While we’re waiting for some news to write about, let’s be imaginative. Imagine that it’s 200 years ago — 1818 — and you’re a creationist entrepreneur like Ken Ham (ol’ Hambo), the ayatollah of Appalachia, the world’s holiest man who knows more about religion and science than everyone else. You have grandiose ambitions like he does. How would you go about it?
It was the Age of Enlightenment, the principles of which had recently been fixed in the US Constitution. Church and state were separate in the US, and nothing like the Salem Witch trials could ever happen again, so you would have plenty to be upset about. But there weren’t any state-run schools in those days, and most schools that did exist were essentially bible schools, so there were plenty of creationists around who could be customers for your tourist attractions.
You wouldn’t need to build a creationist museum, because Darwin wasn’t yet 20 years old, and no one had ever heard of evolution. So what would you do? Well, how about building a “life size” Noah’s Ark? It would be difficult. Science was still in its infancy, and the technology Hambo used to build his ark in Kentucky wouldn’t be available. It would have to be built in much the same way that Noah would have built his ark — without trucks or power tools — and that would be extremely labor intensive and time consuming.

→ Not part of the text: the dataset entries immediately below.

/-- A report of R327: suspect, kind (1 link-down, 2 collective-timeout), epoch; the reporter is the message's source. -/
def reportMsg (s : State) (reporter suspect kind epoch : Nat) : Msg :=
  { op := 8, vc := 3, poison := false, skip := false, hops := s.rd Fd.LNK_HOPS_MaxHops, code := 3, dest := 0x3FF,
    src := reporter, tag := 0, addr := suspect + kind * 2 ^ 10 + epoch * 2 ^ 12, returnOld := false, data := [] }

/-- Flood a report on every Up or Degraded port but one (R329). -/
def flood (s : State) (except : Option Nat) (m : Msg) : State :=
  (List.range 32).foldl (fun s p =>
    if s.portUp p && except != some p then s.sendOn p { m with dest := s.rd Fd.LNK_STATUS_PeerChip p } else s) s

/-- Log a report and load LNK_LAST_SUSPECT (R329). -/
def noteReport (s : State) (suspect kind epoch reporter : Nat) : State :=
  let s := s.wr Fd.LNK_LAST_SUSPECT_Suspect suspect
  let s := s.wr Fd.LNK_LAST_SUSPECT_Kind kind
  s.logAdd PageKind.lnk.pageType 5 0 kind suspect epoch reporter

/-- Keep the last 256 report keys for 10 ms (R329). -/
def seenReports (s : State) : List (Nat × Nat × Nat × Nat × Nat) :=
  s.lnk.seen.filter fun k => s.now ≤ k.2.2.2.2 + 10000000

def seeReport (s : State) (suspect epoch reporter kind : Nat) : State :=
  let l := s.seenReports ++ [(suspect, epoch, reporter, kind, s.now)]
  { s with lnk := { s.lnk with
      seen := l.drop (l.length - 256)
      reported := tabPut s.lnk.reported suspect (Nat.max (epoch + 1) ((tabGet s.lnk.reported suspect).getD 0)) } }

/-- A report of this chip goes out (R329). -/
def sendReport (s : State) (suspect kind : Nat) : State :=
  let epoch := s.reportEpoch
  let s := s.count Fd.LNK_REPORT_CNT
  let s := s.noteReport suspect kind epoch s.chipId
  let s := s.seeReport suspect epoch s.chipId kind
  let s := { s with lnk := { s.lnk with origin :=
    (s.lnk.origin.filter fun (o : Nat × Nat × Nat) => s.now ≤ o.2.2 + 1000000) ++ [(suspect, kind, s.now)] } }
  s.flood none (s.reportMsg s.chipId suspect kind epoch)

/-- Originate a report (R329): a collective-timeout is quenched by any report against the suspect in the present epoch, or in this
millisecond; a link-down that meets an earlier report of the millisecond waits for the next one (notes/assumptions/102.md). -/
def originate (s : State) (suspect kind : Nat) : State :=
  let known := decide (s.reportEpoch + 1 ≤ (tabGet s.lnk.reported suspect).getD 0)
  let recent := (s.lnk.origin.any fun (o : Nat × Nat × Nat) => o.1 == suspect && o.2.2 / 1000000 == s.now / 1000000) ||
    s.lnk.owedDown.contains suspect
  if kind = 2 ∧ (known ∨ recent) then s.count Fd.LNK_QUENCH_CNT
  else if recent then
    { s with lnk := { s.lnk with owedDown := s.lnk.owedDown.filter (· != suspect) ++ [suspect] } }
  else s.sendReport suspect kind

/-- The link-down reports that waited go out. -/
def sendOwedReports (s : State) : State :=
  s.lnk.owedDown.foldl (fun s c => s.sendReport c 1) { s with lnk := { s.lnk with owedDown := [] } }

/-- A message that its port held has no route any more: the request of a transfer of this chip completes as an unmapped access when the
transfer lands, a message that this chip forwards is dropped at its arrival port (R315, R330). -/
def unrouted (s : State) (m : Option Nat × Msg) : State :=
  match m.1 with
  | some p => s.hopDrop p
  | none =>
    if [0, 2, 4, 5].contains m.2.op then
      { s with flights := s.flights.map fun (f : Flight) =>
          if f.remote && f.id % 65536 == m.2.tag then { f with remote := false, x := { f.x with bad := true } } else f }
    else s

/-- A message that leaves by one port whatever the route table says: samples of a link channel, a flooded report (R319, R329). -/
def portBound (s : State) (m : Option Nat × Msg) : Bool :=
  (m.2.op == 6 && m.1.isNone && m.2.src == s.chipId) || (m.2.op == 8 && m.2.code == 3)

/-- Route a message anew. -/
def routeAgain (s : State) (m : Option Nat × Msg) : State :=
  match s.routeOf m.2.dest with
  | some q => s.sendOn q m.2 m.1
  | none => s.unrouted m

/-- The route entry of a chip names port `p` (R315). -/
def routeNames (s : State) (dest p : Nat) : Bool :=
  let e := (tabGet s.lnk.routes dest).getD 0
  bitAt e 10 && (slice e 0 5 == p || (bitAt e 11 && slice e 5 5 == p))

/-- Queued messages go by the route entry in force when they leave (R331); one at a port that its entry names, while no port of the entry
is usable, has not left yet and waits there. -/
def reroute (s : State) : State :=
  (List.range 32).foldl (fun s p =>
    let stays (m : Option Nat × Msg) : Bool :=
      s.portBound m || s.routeOf m.2.dest == some p || ((s.routeOf m.2.dest).isNone && s.routeNames m.2.dest p)
    let moved := (s.port p).queue.filter fun m => !stays m
    moved.foldl routeAgain (s.setPort p fun l =>
      { l with queue := l.queue.filter stays, rawLeft := ((l.queue.take l.rawLeft).filter stays).length })) s

/-- The port goes Down: unacknowledged frames are lost, held messages are routed again (R330). -/
def portToDown (s : State) (p : Nat) : State :=
  let held := (s.port p).queue
  let s := s.wr Fd.LNK_STATUS_State 0 p
  let s := s.wr Fd.LNK_STATUS_Rate 0 p
  let s := s.setPort p fun l =>
    { l with queue := [], unacked := [], keyQueue := [], rawLeft := 0, partials := [], stage := 0, mine := none, peer := none,
             replays := 0, keys := none, next := none, nakAt := none, keepRate := false }
  let s := { s with sec := { s.sec with hsWait := s.sec.hsWait.filter (· != p) } }
  (held.filter fun m => !s.portBound m).foldl routeAgain s

/-- Down with PortDown set and a link-down report against the peer (R330, R400). -/
def portFails (s : State) (p : Nat) : State :=
  let peer := s.rd Fd.LNK_STATUS_PeerChip p
  let known := s.rd Fd.LNK_STATUS_PeerValid p
  let s := s.portToDown p
  let s := s.setErr Fd.LNK_PAGE_ERR_PortDown p
  if known = 1 then s.originate peer 1 else s

/-- Training starts (R301): the lanes train again; a port that was Up keeps its keys. -/
def startTraining (s : State) (p : Nat) : State := (s.wr Fd.LNK_STATUS_State 1 p).put (.training p)

/-- A lane of a link port goes out of service: the port trains on the other one at the same rate (R330). -/
def laneFails (s : State) (p lane : Nat) : State :=
  let left := (s.port p).lanes.filter (· != lane)
  let s := s.setPort p fun l => { l with lanes := left, laneErrs := l.laneErrs.filter fun x => x.1 != lane, keepRate := true }
  let s := (s.setErrLog Fd.LNK_PAGE_ERR_LaneDegraded p noEntry 0).count Fd.LNK_DEGRADE_CNT p
  if left.isEmpty then s.portFails p else s.startTraining p

/-- Uncorrectable codewords of a frame count at their lanes; a lane with more than LaneFailMax in one second fails (R330). -/
def laneErrors (s : State) (p : Nat) (cws : List Nat) : State :=
  let lanes := (s.port p).lanes
  let at_ (c : Nat) : Nat := lanes.getD (if lanes.length = 1 then 0 else c % 2) 0
  let s := s.setPort p fun l =>
    { l with laneErrs := (l.laneErrs.filter fun x => decide (s.now < x.2 + 1000000000)) ++ cws.map fun c => (at_ c, s.now) }
  match lanes.find? fun k => decide (s.rd Fd.LNK_REPLAY_LaneFailMax p < ((s.port p).laneErrs.filter fun x => x.1 == k).length) with
  | none => s
  | some k => s.laneFails p k

/-- Replay every unacknowledged frame from Ack + 1 on, Key frames first, with raw slots and new transmit counts (R305). -/
def replay (s : State) (p : Nat) : State :=
  let lp := s.port p
  if lp.unacked.isEmpty then s
  else
    if s.rd Fd.LNK_REPLAY_ReplayMax p ≤ lp.replays then
      (s.setPort p fun l => { l with replays := 0 }).startTraining p
    else
      let s := (s.count Fd.LNK_REPLAY_CNT p).evtDev 0x29
      let first := (lp.unacked.headD (0, [], [])).1
      let ms := lp.unacked.flatMap fun f => f.2.1
      let s := s.setPort p fun l => { l with txSeq := first, unacked := [], replays := l.replays + 1 }
      let s := ((lp.unacked.map (·.2.2)).filter fun b => !b.isEmpty).foldl (fun s b => s.emitKey p b) s
      s.emitAll p true ms.length ms

/-- Credits come back and frames up to Ack are done with (R305, R306). -/
def takeAck (s : State) (p ack credits : Nat) : State :=
  s.setPort p fun l =>
    let left := l.unacked.dropWhile fun f => (ack + 2 ^ 24 - f.1) % 2 ^ 24 < 2 ^ 23
    { l with unacked := left
             replays := if left.length < l.unacked.length then 0 else l.replays
             credits := (List.range 4).map fun v => l.credits.getD v 0 + slice credits (6 * v) 6 }

/-- A message has come whole: for this chip into the receive buffer of its VC, else forwarded; one whose buffer meets an
uncorrectable error (`spoiled`) goes on poisoned (R318). -/
def deliver (s : State) (p : Nat) (m : Msg) (spoiled : Bool) : State :=
  if s.idValid ∧ m.dest = s.chipId then s.setPort p fun l => { l with inbox := l.inbox ++ [m] }
  else (s.setPort p fun l => { l with owed := listMod l.owed m.vc (· + 1) }).forward p { m with poison := m.poison || spoiled }

/-- Give the next data unit to the first header that waits for one. -/
def giveUnit (ms : List Msg) (u : List Byte) : List Msg :=
  match ms with
  | [] => []
  | m :: rest => if msgHasData m.op m.skip && m.data.isEmpty then { m with data := u } :: rest else m :: giveUnit rest u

But suppose you somehow managed to build the thing. Now what? Where would the customers come from? They’d have to be from reasonably nearby, because travel in those days was on horseback, or in horse-drawn coaches, and very few people would travel any significant distance merely for a vacation. Also, in those pre-industrial times, not many could afford such a journey. That means you’d have relatively few customers for an ark exhibit — probably not enough to make it a profitable venture even if you could somehow build it.
The fact is that ol’ Hambo couldn’t do what he has done in what he imagines was a golden age of creationism — and he certainly couldn’t do it in an earlier century. Nor could Noah, of course, but we already know that. Our point is that ol’ Hambo is entirely dependent on our modern, scientific society — the one he abhors. Ironic, isn’t it?